On 11 June 2015, Governor César Duarte Jáquez issued a decree stating that the state would no longer prohibit same-sex marriages. Duarte Jáquez announced that marriage licenses would be available beginning on 12 June, making Chihuahua the fourth jurisdiction in Mexico to legalize same-sex marriage, after Mexico City, Quintana Roo, and Coahuila. Conservative groups condemned Duarte Jáquez's decree, and in September 2016 lawmakers opposed to same-sex marriage attempted unsuccessfully to pass legislation to nullify the decree. The decree ensures that married same-sex couples enjoy the same rights, benefits and responsibilities as married opposite-sex couples, including tax benefits, immigration rights, property rights, inheritance, etc. Married couples are also permitted to adopt regardless of sexual orientation. By June 2016, five same-sex couples had petitioned to adopt.

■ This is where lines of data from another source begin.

/-- The frame clock's events act at their instants. Each event that may come runs the time base up to its instant and there has its effect:
the end of a gathering window gives the frame its instant; a missed tick, a tick of the device's own, a free-running frame and a lost
frame start the next frame; the maintenance slice, the protected reserve and the end of the work window come at their positions; an
acquisition that times out goes to FREERUN; a delay measurement's answer sets the link's delay and forgets the request (outside the
register's range the delay is a free value, the model's choice, log entry 31); PLL_LOCK ends stage 0 of Dawn. -/
def Obligations.ClockEventsComplete : Prop :=
  (∀ (s : State) (g : Gather), nextGather s = some g → s.live = true → g ∈ s.clk.gathers → (runUntil (g.since + 12800) s).live = true →
    g ∈ (runUntil (g.since + 12800) s).clk.gathers →
      exec .tickGatherEnd s = .next (gatherEnd g (runUntil (g.since + 12800) s))) ∧
  (∀ s : State, tickDue s = true → tickDue (runUntil (s.expected + 12800 + dMax s) s) = true →
      exec .tickMissed s = .next (missTick (runUntil (s.expected + 12800 + dMax s) s))) ∧
  (∀ s : State, s.live = true → s.ownSource = true → s.clk.lock = .locked →
    (runUntil s.expected s).live = true → (runUntil s.expected s).ownSource = true → (runUntil s.expected s).clk.lock = .locked →
      exec .selfTick s = .next (selfTick (runUntil s.expected s))) ∧
  (∀ s : State, s.live = true → s.clk.lock = .freerun → (runUntil s.expected s).live = true → (runUntil s.expected s).clk.lock = .freerun →
      exec .freerunFrameStart s =
        .next (newFrame ((runUntil s.expected s).clk.fnum + 1) (runUntil s.expected s).expected (runUntil s.expected s))) ∧
  (∀ s : State, s.live = true → s.lost = true → (runUntil s.expected s).live = true → (runUntil s.expected s).lost = true →
      exec .lostFrameStart s = .next (lostFrame (runUntil s.expected s))) ∧
  (∀ s : State, atStage 8 s = true → s.clk.lock = .acquiring → exec .acquireTimeout s = .next (goFreerun s)) ∧
  (∀ s : State, s.framed = true → s.clk.sliceDone = false → (runUntil (s.atPos s.W) s).framed = true →
    (runUntil (s.atPos s.W) s).clk.sliceDone = false →
      exec .maintenanceSliceStart s = .next (sliceStart (runUntil (s.atPos s.W) s))) ∧
  (∀ s : State, s.framed = true → s.clk.reserveDone = false → (runUntil (s.atPos s.reserveAt) s).framed = true →
    (runUntil (s.atPos s.reserveAt) s).clk.reserveDone = false →
      exec .protectedReserveStart s = .next (reserveStart (runUntil (s.atPos s.reserveAt) s))) ∧
  (∀ s : State, s.framed = true → s.clk.windowDone = false → (runUntil (s.atPos s.W) s).framed = true →
    (runUntil (s.atPos s.W) s).clk.windowDone = false →
      exec .workWindowEnd s = .next (workWindowEnd
        { runUntil (s.atPos s.W) s with clk := { (runUntil (s.atPos s.W) s).clk with windowDone := true } })) ∧
  (∀ (port : Fin 34) (t4 : BitVec 64) (p : Bytes) (d : Nat) (s : State), s.live = true → (s.port port).up = true → leAt p 0 2 = 3 →
    Tbl.look? s.clk.dlySent port = some (leAt p 8 8) →
    (((t4.toNat : Int) - leAt p 8 8) - ((leAt p 24 8 : Int) - leAt p 16 8)) / 2 = d → d < 2 ^ 20 →
      exec (.dlyResp port t4 p) s =
        .next { s with clk := { s.clk with dlySent := Tbl.del s.clk.dlySent port, delay := Tbl.put s.clk.delay port d } }) ∧
  (∀ (port : Fin 34) (t4 : BitVec 64) (p : Bytes) (d : Int) (s : State), s.live = true → (s.port port).up = true → leAt p 0 2 = 3 →
    Tbl.look? s.clk.dlySent port = some (leAt p 8 8) →
    d = (((t4.toNat : Int) - leAt p 8 8) - ((leAt p 24 8 : Int) - leAt p 16 8)) / 2 → ¬ (0 ≤ d ∧ d < 2 ^ 20) →
      ∃ v < 2 ^ 20, exec (.dlyResp port t4 p) s = .next { s with
        freeCtr := s.freeCtr + 1,
        clk := { s.clk with dlySent := Tbl.del s.clk.dlySent port, delay := Tbl.put s.clk.delay port v } }) ∧
  (∀ s : State, atStage 0 s = true → exec .pllLock s = .next (toStage 1 s))

/-- A chunk is admitted, or a waiting grant taken up. CHUNK_ADMIT of a unit to which the ledger has granted the draws it asked for starts the
chunk when its command is still at the head and the charge still fits the work window; of a free unit it picks the candidate of R29 and,
when the charge fits and the draws can ever be granted, asks for them (a chunk of no draws starts at once). LEDGER_GRANT serves the
ledger's queue in order and starts what it granted. -/
def Obligations.ChunkAdmissionAndGrants : Prop :=
  (∀ (u : Fin 56) (s s0 : State) (ch : Chunk) (c : Cmd) (n : Nat), s.clocked = true → s.ledger.granted.contains u.val = true →
    (s.unit u).asking = some ch → (s.unit u).forced = [] → admitting s = true → c.cid = ch.cid →
    s0 = { s with ledger := { s.ledger with granted := s.ledger.granted.filter (· ≠ u.val) } } → headOf s0 ch.queue = some c →
    (unitHead s0 u ch.queue).isSome = true → n = c.budgetAt (chunkIndex s0 u c) * s.mult → s.pos + n ≤ s.W →
      exec (.chunkAdmit u) s = .next (startChunk u { q := ch.queue, c := c, charge := n, draws := ch.draws, again := false } s0)) ∧
  (∀ (u : Fin 56) (s s1 : State) (x : Cand), s.clocked = true → s.ledger.granted.contains u.val = false → admitting s = true →
    (s.unit u).run = none → (s.unit u).asking = none → (s.unit u).halted = false →
    pickCand u (noteNoDraw u (noteNoFit u s)) = (some x, s1) → s1.pos + x.charge ≤ s1.W → x.draws ≤ ledgerLimit s1 - s1.ledger.standing →
      exec (.chunkAdmit u) s = .next (askDraws u x s1) ∧ (x.draws = 0 → askDraws u x s1 = startChunk u x s1)) ∧
  (∀ s : State, s.live = true → s.ledger.on = true → exec .ledgerGrant s = .next (afterGrants (serveAll s)))

/-- The tile control instructions have the effects of their rows. A NOP only moves the stream on; SETC sets a loop counter; ASET and AINC set
and advance an address register modulo 2^24; RBSET sets a range base and RBINC advances the low 48 bits of one, its rank staying; JMP
decrements the counter it tests, modulo 2^24, and jumps while it is not 0, or jumps always. A deferred block has its own copy of the registers.
Each takes and gives the tokens and semaphores of its word, and changes nothing else. -/
def Obligations.TileControlInstructionsComplete : Prop :=
  ∀ (t : Fin 8) (st : Fin 4) (w : BitVec 128) (s : State) (i : Iss), i = tileIss t st w s →
    (TileReady t st w 0 0 (tileMask 0 0) s → exec (.nop t st w) s = .next (retired t st w i (i.pc + 1) (updRegs t st id (semTaken t st w s)))) ∧
    (TileReady t st w 0 4 (tileMask 0 4) s → exec (.setc t st w) s = .next (retired t st w i (i.pc + 1)
      (updRegs t st (fun q => { q with loop := Tbl.put q.loop (bits w.toNat 33 32) (bits w.toNat 63 40) }) (semTaken t st w s)))) ∧
    (TileReady t st w 0 5 (tileMask 0 5) s → bits w.toNat 34 32 ≠ 0 → exec (.aset t st w) s = .next (retired t st w i (i.pc + 1)
      (updRegs t st (fun q => { q with areg := Tbl.put q.areg (bits w.toNat 34 32) (bits w.toNat 63 40) }) (semTaken t st w s)))) ∧
    (TileReady t st w 0 6 (tileMask 0 6) s → bits w.toNat 34 32 ≠ 0 → exec (.ainc t st w) s = .next (retired t st w i (i.pc + 1)
      (updRegs t st (fun q => { q with
        areg := Tbl.put q.areg (bits w.toNat 34 32) ((q.ar (bits w.toNat 34 32) + bits w.toNat 63 40) % 2 ^ 24) }) (semTaken t st w s)))) ∧
    (TileReady t st w 0 7 (tileMask 0 7) s → exec (.rbset t st w) s = .next (retired t st w i (i.pc + 1)
      (updRegs t st (fun q => { q with rbase := Tbl.put q.rbase (bits w.toNat 33 32) (bits w.toNat 127 64) }) (semTaken t st w s)))) ∧
    (TileReady t st w 0 8 (tileMask 0 8) s → exec (.rbinc t st w) s = .next (retired t st w i (i.pc + 1)
      (updRegs t st (fun q => { q with
        rbase := Tbl.put q.rbase (bits w.toNat 33 32)
          (q.rb (bits w.toNat 33 32) / 2 ^ 48 * 2 ^ 48 + (q.rb (bits w.toNat 33 32) % 2 ^ 48 + bits w.toNat 111 64) % 2 ^ 48) })
        (semTaken t st w s)))) ∧
    (TileReady t st w 0 3 (tileMask 0 3) s → inStream i (jumpTo i) = true → bitOf w.toNat 66 = false →
      exec (.jmp t st w) s = .next (retired t st w i (jumpTo i).toNat
        (updRegs t st (fun q => { q with loop := Tbl.put q.loop (bits w.toNat 65 64) (i.q.ctr (bits w.toNat 65 64)) }) (semTaken t st w s)))) ∧
    (∀ c, c = (i.q.ctr (bits w.toNat 65 64) + 2 ^ 24 - 1) % 2 ^ 24 →
      TileReady t st w 0 3 (tileMask 0 3) s → inStream i (jumpTo i) = true → bitOf w.toNat 66 = true →
      exec (.jmp t st w) s = .next (retired t st w i (if c = 0 then i.pc + 1 else (jumpTo i).toNat)
        (updRegs t st (fun q => { q with loop := Tbl.put q.loop (bits w.toNat 65 64) c }) (semTaken t st w s))))

/-- CBND and END end the chunk. Once every transfer, pass and close of the chunk is done and the semaphore its SEN names is below 15, CBND
retires, gives the chunk's draws back and leaves the command at a chunk boundary; END gives them back, frees the sequencer and completes
the command OK with no result. -/
def Obligations.TileChunkEndsComplete : Prop :=
  ∀ (t : Fin 8) (st : Fin 4) (w : BitVec 128) (s s2 : State) (i : Iss) (c : Cmd), i = tileIss t st w s → chunkDone i = true → c.cid = i.cid →
    (bitOf w.toNat 15 = true → ((semTaken t st w s).tile t).sem (semKey i.job (bits w.toNat 19 16)) < 15) →
    (TileReady t st w 0 1 (tileMask 0 1) s →
      s2 = updSeq t (regSeq st) (fun q => { q with pc := i.pc + 1, dyn := q.dyn + 1, state := 3, ahead := [], laStop := none, resumed := false })
        (retire t st i.job i.cid w.toNat true (semTaken t st w s)) →
      headOf (boundary i.q.queue i.cid (releaseChunk (unitOf t st) s2)) i.q.queue = some c →
        exec (.cbnd t st w) s = .next (boundary i.q.queue i.cid (releaseChunk (unitOf t st) s2))) ∧
    (TileReady t st w 0 2 (tileMask 0 2) s →
      s2 = updTile t (fun x => x.release (regSeq st) 0) (releaseChunk (unitOf t st) (retire t st i.job i.cid w.toNat true (semTaken t st w s))) →
      headOf s2 i.q.queue = some c → c.cancReq = false → c.faultReq = none → c.overReq = false →
        exec (.tileEnd t st w) s = .next (endCid i.q.queue i.cid St.OK 0 0 (satisfy Op.SUSPEND i.cid true s2)))

/-- WLOAD, MMA, MCLOSE and the plane swap. WLOAD with the shadow plane free reads its block into it; MMA on the active block of its stream
takes its activations into a pass that waits to be summed, and after the LAST pass the stream owns no block; MCLOSE waits behind the
passes it closes, or runs at once when there are none; SWAP makes the shadow block active when its chunk holds the draws. -/
def Obligations.TileArrayInstructionsComplete : Prop :=
  ∀ (t : Fin 8) (st : Fin 4) (w : BitVec 128) (s : State) (i : Iss), i = tileIss t st w s →
    (∀ b, TileReady t st w 1 0 (tileMask 1 0) s → wloadCheck i = 0 → shadowGrant t st (semTaken t st w s) = true →
      readBlock i.x (streamOf i.x st) i.job w (i.q.taddr (bits w.toNat 63 32)) = some b →
        exec (.wload t st w) s = .next (retired t st w i (i.pc + 1) (updTile t (fun x =>
          let x1 := (x.evict x.shadow).setOwned (streamOf i.x st) (some (w, i.q.taddr (bits w.toNat 63 32))) false
          let x2 := if st.val = 3 then x1 else x1.setSeq st { x1.seq st with wantsShadow := none }
          { x2 with shadow := some b }) (semTaken t st w s)))) ∧
    (∀ (b : WBlock) (m rb a n stride : Nat) (p : Pass), TileReady t st w 1 1 (tileMask 1 1) s → mmaCheck i = 0 →
      activeOf i.x (streamOf i.x st) = some b → m = bits w.toNat 71 64 + 1 → rb = bits w.toNat 85 78 → a = i.q.taddr (bits w.toNat 63 32) →
      n = fmtBytes (bits w.toNat 75 72) b.k → stride = strideOf (bits w.toNat 101 86) n →
      (∀ r < m, i.x.poisoned (a + r * stride) n = false ∧
        (bitOf w.toNat 76 = true ∨ i.x.poisoned (afBase + 4096 * (rb + r)) (16 * b.n) = false)) →
      p = { blk := b, afmt := bits w.toNat 75 72,
            acts := (List.range m).map fun r => elems (bits w.toNat 75 72) (i.x.read (a + r * stride) n) b.k,
            rowBase := rb, init := bitOf w.toNat 76, last := bitOf w.toNat 77, cid := i.cid, word := w, hit := [] } →
        exec (.mma t st w) s = .next (moveOn t st (i.pc + 1) (updTile t (fun x =>
          let x1 := { x with passes := x.passes ++ [p] }
          if p.last then { x1.setOwned (streamOf i.x st) none false with active := none } else x1) (semTaken t st w s)))) ∧
    (∀ c : Close, TileReady t st w 1 2 (tileMask 1 2) s → mcloseCheck i = 0 →
      c = { owner := streamOf i.x st, after := closeAfter i.x (streamOf i.x st) (bits w.toNat 79 72) (bits w.toNat 71 64 + 1), cid := i.cid, job := i.job,
            dst := i.q.taddr (bits w.toNat 63 32), word := w, hit := [] } →
        (c.after ≠ 0 → exec (.mclose t st w) s = .next (moveOn t st (i.pc + 1)
          (updTile t (fun x => { x with closes := x.closes ++ [c] }) (semTaken t st w s)))) ∧
        (c.after = 0 → ((runClose t c (semTaken t st w s)).tile t |>.seq (regSeq st)).state ≠ 6 →
          exec (.mclose t st w) s = .next (moveOn t st (i.pc + 1) (runClose t c (semTaken t st w s))))) ∧
    (∀ (x : Tile) (b : WBlock) (ch : Chunk) (arr target : Nat), x = s.tile t → x.shadow = some b → (s.unit (unitOf t b.owner.num)).run = some ch →
      s.clocked = true → planeFree x x.active b.owner = true → arr = blockDraw s b ch.draws → target = ch.draws - arrShare s ch.draws + arr →
      ch.held + heldBy (.block t) s ≥ target →
        exec (.swap t) s = .next (doSwap t (unitOf t b.owner.num) target ch b s))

In April 2017, multiple Mexican media outlets reported that Governor Javier Corral Jurado had issued a new decree banning same-sex marriage in Chihuahua. A few days later, when asked to comment, Governor Corral Jurado denied having issued a decree banning same-sex marriage. He affirmed that same-sex couples are allowed to marry in Chihuahua without their needing to file an amparo. Corral Jurado also stated he had personally married 30 same-sex couples in Delicias, Ciudad Cuauhémoc and Ciudad Juárez since his election as governor in 2016.

==Marriage statistics==
The following table shows the number of same-sex marriages performed in Chihuahua since legalization in 2015 as reported by the National Institute of Statistics and Geography. Figures for 2020 are much lower than previous years because of the restrictions in place due to the COVID-19 pandemic.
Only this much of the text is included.